Coder Social home page Coder Social logo

resource_index's Introduction

NCBO Resource Index

Build Status

The NCBO Resource Index project processes a variety of biomedical resources (i.e., collections of documents or data) and generates annotations using classes from BioPortal.

In addition to annotations, the Resource Index is capable of generating a co-occurence matrix for labels and classes found in BioPortal (read more).

Dependencies

  • Ruby 2.x
  • Elasticsearch 1.x
  • mgrep (available on the NCBO Virtual Appliance)
  • MySQL (used for defining individual resources, their metadata, and normalized versions of their documents/data)

Installation

git clone https://github.com/ncbo/resource_index.git
cd resource_index
bundle

Usage

The Resource Index is comprised of two parts: 1) Population and 2) Deployment.

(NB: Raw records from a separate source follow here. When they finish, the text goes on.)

/-! ## The nodes visited -/

theorem visits_iff_path {f : NodeIx → NodeRec} {w : Memory} {new : Pos} {t : NodeIx} {path : List NodeIx} :
    Visits f w new t path ↔
      Path (childToward f w new) (fun t => shared w new t = 17 ∨ childToward f w new t = 0) t path := by
  constructor
  · intro h
    induction h with
    | equal t h => exact .last t (.inl h)
    | last t _ h => exact .last t (.inr h)
    | step t p h1 h2 _ ih => exact .step t p (by tauto) ih
  · intro h
    induction h with
    | last t h =>
      by_cases h' : shared w new t = 17
      · exact .equal t h'
      · exact .last t h' (h.resolve_left h')
    | step t p h _ ih => exact .step t p (by tauto) (by tauto) ih

theorem childToward_live {f : NodeIx → NodeRec} (h : TreeShape f) {w : Memory} {new : Pos} {t : NodeIx} (ht : liveIn f t)
    (hc : childToward f w new t ≠ 0) : liveIn f (childToward f w new t) ∧ (f (childToward f w new t)).parent = t := by
  unfold childToward at *
  split at hc
  · rename_i hlt; rw [if_pos hlt]; exact h.large t (.inr ht) hc
  · rename_i hlt; rw [if_neg hlt]; exact h.small t (.inr ht) hc

/-- In a tree a search from a live slot ends, and visits live slots only. -/
theorem TreeShape.visits {f : NodeIx → NodeRec} (h : TreeShape f) (w : Memory) (new : Pos) {t : NodeIx} (ht : liveIn f t) :
    ∃ path, Visits f w new t path ∧ ∀ x ∈ path, liveIn f x := by
  obtain ⟨k, B, hB, hk⟩ := h.bounded_rank
  obtain ⟨p, hp, hI⟩ := Path.exists_of_rank (g := childToward f w new)
    (stop := fun t => shared w new t = 17 ∨ childToward f w new t = 0) (I := fun x => liveIn f x)
    (fun t ht hs => (childToward_live h ht (by tauto)).1) k B (fun t _ => hB t)
    (fun t ht hs => by
      have := childToward_live h ht (w := w) (new := new) (by tauto)
      have := hk _ this.1
      simp_all) t ht
  exact ⟨p, visits_iff_path.mpr hp, hI⟩

theorem Visits.length_le {f : NodeIx → NodeRec} {w : Memory} {new : Pos} {t : NodeIx} {path : List NodeIx}
    (h : Visits f w new t path) : path.length ≤ 1025 := by
  have := (visits_iff_path.mp h).length_le
  simpa using this

/-! ## The match recorded -/

/-- The match recorded after a list of nodes, from the one recorded before (R182 step 3). -/
def bestOf (w : Memory) (new : Pos) : List NodeIx → Cnt × Pos → Cnt × Pos
  | [], b => b
  | t :: path, b =>
    bestOf w new path (if b.1.toNat ≤ shared w new t then (BitVec.ofNat 5 (shared w new t), nodeToPos t) else b)

theorem shared_toNat (w : Memory) (new : Pos) (t : NodeIx) : (BitVec.ofNat 5 (shared w new t)).toNat = shared w new t := by
  have := shared_le w new t
  rw [BitVec.toNat_ofNat]
  omega

/-- The recorded match is the deepest of the longest, or the one before when that was longer than all (R183). -/
theorem bestOf_spec (w : Memory) (new : Pos) (path : List NodeIx) (b : Cnt × Pos) :
    (bestOf w new path b = b ∧ ∀ x ∈ path, shared w new x < b.1.toNat) ∨
    ∃ above n below, path = above ++ n :: below ∧ bestOf w new path b = (BitVec.ofNat 5 (shared w new n), nodeToPos n) ∧
      b.1.toNat ≤ shared w new n ∧ (∀ x ∈ above, shared w new x ≤ shared w new n) ∧
      ∀ x ∈ below, shared w new x < shared w new n := by
  induction path generalizing b with
  | nil => exact .inl ⟨rfl, by simp⟩
  | cons t path ih =>
    simp only [bestOf]
    by_cases h : b.1.toNat ≤ shared w new t
    · rw [if_pos h]
      rcases ih (BitVec.ofNat 5 (shared w new t), nodeToPos t) with ⟨h1, h2⟩ | ⟨above, n, below, h1, h2, h3, h4, h5⟩
      · refine .inr ⟨[], t, path, rfl, h1, h, by simp, fun x hx => ?_⟩
        have := h2 x hx
        rwa [shared_toNat] at this
      · rw [shared_toNat] at h3
        refine .inr ⟨t :: above, n, below, by rw [h1]; rfl, h2, le_trans h h3, ?_, h5⟩
        intro x hx
        rcases List.mem_cons.mp hx with rfl | hx
        · exact h3
        · exact h4 x hx
    · rw [if_neg h]
      rcases ih b with ⟨h1, h2⟩ | ⟨above, n, below, h1, h2, h3, h4, h5⟩
      · refine .inl ⟨h1, fun x hx => ?_⟩
        rcases List.mem_cons.mp hx with rfl | hx
        · omega
        · exact h2 x hx
      · refine .inr ⟨t :: above, n, below, by rw [h1]; rfl, h2, h3, ?_, h5⟩
        intro x hx
        rcases List.mem_cons.mp hx with rfl | hx
        · omega
        · exact h4 x hx

/-! ## The search loop -/

/-- The state at the end of the search, before the links are changed. -/
def State.searched (s : State) (e : NodeIx) (i : Cnt) (d : BitVec 16) (b : Cnt × Pos) : State :=
  { s with testNode := e, i := i, delta := d, bestLen := b.1, bestPos := b.2 }

/-- One turn's comparison and record (R182 steps 1 to 3). -/
theorem recordBest_compare (s : State) (new : Pos) :
    (s.compare new (nodeToPos s.testNode)).recordBest =
      s.searched s.testNode (BitVec.ofNat 5 (shared s.window new s.testNode)) (compareKeys s.window new (nodeToPos s.testNode)).2
        (bestOf s.window new [s.testNode] (s.bestLen, s.bestPos)) := by
  have h := (compareKeys_spec s.window new (nodeToPos s.testNode)).1
  have hi : (compareKeys s.window new (nodeToPos s.testNode)).1 = BitVec.ofNat 5 (shared s.window new s.testNode) := by
    apply BitVec.eq_of_toNat_eq
    rw [shared_toNat, h]
    rfl
  unfold State.recordBest State.compare
  simp only [hi, bestOf]
  by_cases hb : s.bestLen.toNat ≤ shared s.window new s.testNode
  · have hb' : s.bestLen ≤ BitVec.ofNat 5 (shared s.window new s.testNode) := by rw [BitVec.le_def, shared_toNat]; exact hb
    rw [if_pos hb', if_pos hb]
    rfl
  · have hb' : ¬ s.bestLen ≤ BitVec.ofNat 5 (shared s.window new s.testNode) := by rw [BitVec.le_def, shared_toNat]; exact hb
    rw [if_neg hb', if_neg hb]
    rfl

/-- Where the search ends and how (R182). -/
theorem searchLoop_spec {s : State} {new : Pos} {t : NodeIx} {path : List NodeIx} (h : Visits s.nodeAt s.window new t path)
    (ht : s.testNode = t) (fuel : Nat) (hf : path.length ≤ fuel) :
    ∃ e d, path.getLast? = some e ∧
      (shared s.window new e ≠ 17 → childToward s.nodeAt s.window new e = 0) ∧
      searchLoop new fuel s =
        let u := s.searched e (BitVec.ofNat 5 (shared s.window new e)) d (bestOf s.window new path (s.bestLen, s.bestPos))
        if shared s.window new e = 17 then (replaceNode e (posToNode new) u).andThen fun _ v => .ret (v.bestLen, v.bestPos) v
        else if keyOf s.window (nodeToPos e) < keyOf s.window new then .ret (u.bestLen, u.bestPos) (u.linkLarge (posToNode new))
        else .ret (u.bestLen, u.bestPos) (u.linkSmall (posToNode new)) := by
  generalize hfn : s.nodeAt = f at h
  generalize hw : s.window = w at h ⊢
  induction h generalizing s fuel with
  | equal t h =>
    obtain ⟨k, rfl⟩ := Nat.exists_eq_succ_of_ne_zero (show fuel ≠ 0 by simp at hf; omega)
    subst hfn hw
    refine ⟨t, (compareKeys s.window new (nodeToPos t)).2, rfl, fun e => absurd h e, ?_⟩
    subst ht
    have hc : BitVec.ofNat 5 Config.lookAhead ≤ BitVec.ofNat 5 (shared s.window new s.testNode) := by rw [h]; decide
    simp only [searchLoop, recordBest_compare, State.searched, hc, if_true]
    rw [if_pos h]
  | last t h1 h2 =>
    obtain ⟨k, rfl⟩ := Nat.exists_eq_succ_of_ne_zero (show fuel ≠ 0 by simp at hf; omega)
    subst hfn hw
    refine ⟨t, (compareKeys s.window new (nodeToPos t)).2, rfl, fun _ => h2, ?_⟩
    subst ht
    have hle := shared_le s.window new s.testNode
    have hc : ¬ BitVec.ofNat 5 Config.lookAhead ≤ BitVec.ofNat 5 (shared s.window new s.testNode) := by
      rw [BitVec.le_def, shared_toNat]
      show ¬ 17 ≤ _
      omega
    have hd := deltaNotNegative_iff s.window new (nodeToPos s.testNode) h1
    simp only [searchLoop, recordBest_compare, State.searched, hc, if_false, h1, hd]
    unfold childToward at h2
    by_cases hk : keyOf s.window (nodeToPos s.testNode) < keyOf s.window new
    · rw [if_pos hk] at h2
      rw [if_pos hk, if_pos hk, if_pos]
      exact h2
    · rw [if_neg hk] at h2
      rw [if_neg hk, if_neg hk, if_pos]
      exact h2
  | step t p h1 h2 hp ih =>
    obtain ⟨k, rfl⟩ := Nat.exists_eq_succ_of_ne_zero (show fuel ≠ 0 by simp at hf; omega)
    subst hfn hw
    subst ht
    have hle := shared_le s.window new s.testNode
    have hc : ¬ BitVec.ofNat 5 Config.lookAhead ≤ BitVec.ofNat 5 (shared s.window new s.testNode) := by
      rw [BitVec.le_def, shared_toNat]
      show ¬ 17 ≤ _
      omega
    have hd := deltaNotNegative_iff s.window new (nodeToPos s.testNode) h1
    obtain ⟨e, d, he, hz, hx⟩ := ih (s := s.searched (childToward s.nodeAt s.window new s.testNode)
      (BitVec.ofNat 5 (shared s.window new s.testNode)) (compareKeys s.window new (nodeToPos s.testNode)).2
      (bestOf s.window new [s.testNode] (s.bestLen, s.bestPos))) rfl k (by simp at hf; omega) rfl rfl
    refine ⟨e, d, ?_, hz, ?_⟩
    · rw [List.getLast?_cons, he]; rfl
    · rw [show searchLoop new (k + 1) s = searchLoop new k (s.searched (childToward s.nodeAt s.window new s.testNode)
        (BitVec.ofNat 5 (shared s.window new s.testNode)) (compareKeys s.window new (nodeToPos s.testNode)).2
        (bestOf s.window new [s.testNode] (s.bestLen, s.bestPos))) from ?_, hx]
      · simp only [State.searched, bestOf]
      · simp only [searchLoop, recordBest_compare, State.searched, hc, if_false, hd]
        unfold childToward at h2 ⊢
        by_cases hk : keyOf s.window (nodeToPos s.testNode) < keyOf s.window new
        · rw [if_pos hk] at h2
          rw [if_pos hk, if_neg, if_pos hk]
          · rfl
          · exact h2
        · rw [if_neg hk] at h2
          rw [if_neg hk, if_neg, if_neg hk]
          · rfl
          · exact h2

/-! ## The links AddNode leaves -/

/-- `Node` after a leaf is linked under `t`, on the large or the small side (R182 step 5). -/
def leafed (f : NodeIx → NodeRec) (t x : NodeIx) (large : Bool) (n : NodeIx) : NodeRec :=
  if n = x then { parent := t, smallChild := 0, largeChild := 0 }
  else if n = t then { parent := (f t).parent
                       smallChild := if large then (f t).smallChild else x
                       largeChild := if large then x else (f t).largeChild }
  else f n

theorem linkLarge_spec (s : State) (x : NodeIx) :
    (∀ n, (s.linkLarge x).nodeAt n = leafed s.nodeAt s.testNode x true n) ∧ NodeOnly s (s.linkLarge x) ∧
      (NodeMemory.wf s.node = true → NodeMemory.wf (s.linkLarge x).node = true) := by
  refine ⟨fun n => ?_, (putLarge_nodeOnly _ _ _).trans (putNode_nodeOnly _ _ _), fun h => putNode_wf _ _ (putLarge_wf _ _ h)⟩
  unfold State.linkLarge
  simp only [nodeAt_putNode, nodeAt_putLarge, Function.update_apply, leafed]
  rfl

For populating, a ResourceIndex::Population::Manager object can be instantiated by passing in a resource object along with configuration options. Configuration options and their defaults are detailed in lib/ncbo_resource_index/population/population.rb.

Here is a sample, basic script that will configure and run a population job:

require 'resource_index'

# this mysql db should contain resources and their data
RI.config(username: "user", password: "pass", host: "localhost")
res = RI::Resource.find("PM")
populator = RI::Population::Manager.new(res,
{ annotator_redis_host: "redis1",
  mgrep_host: "mgrep1",
  goo_host: "4store1",
  goo_port: 8080,
  population_threads: 4,
  mail_recipients: "[email protected]" })
populator.populate(delete_old: true)

During the population process, the emails listed in mail_recipients will get an email if the process encounters an error or finishes.

RI Design

Workflow Overview

Resources come from a variety of sources that are processed through ETL using a Resource Access Tool

General Workflow

From Scratch

  • Introspect resource layout (column data) and create corresponding ElasticSearch document mapping
  • Annotate documents using mgrep and annotator cache
  • Store documents and annotations in Elasticsearch
    • Annotations are stored as follows:
      • Direct (set of int)
      • Ancestors (set of int)
    • Class ids are hashes of the ontology acronym and class URI created with xxhash

Updating

Currently, updates are not supported.

In the future, it might be possible to update the Resource Index by looking at the dictionary generated by annotator and using the new labels to run a search in ElasticSearch and then just update the documents that contain hits for the new labels. The theory is that the dictionary actually doesn't change that much and so just looking for hits on the new labels would be better than re-annotating the entire corpus.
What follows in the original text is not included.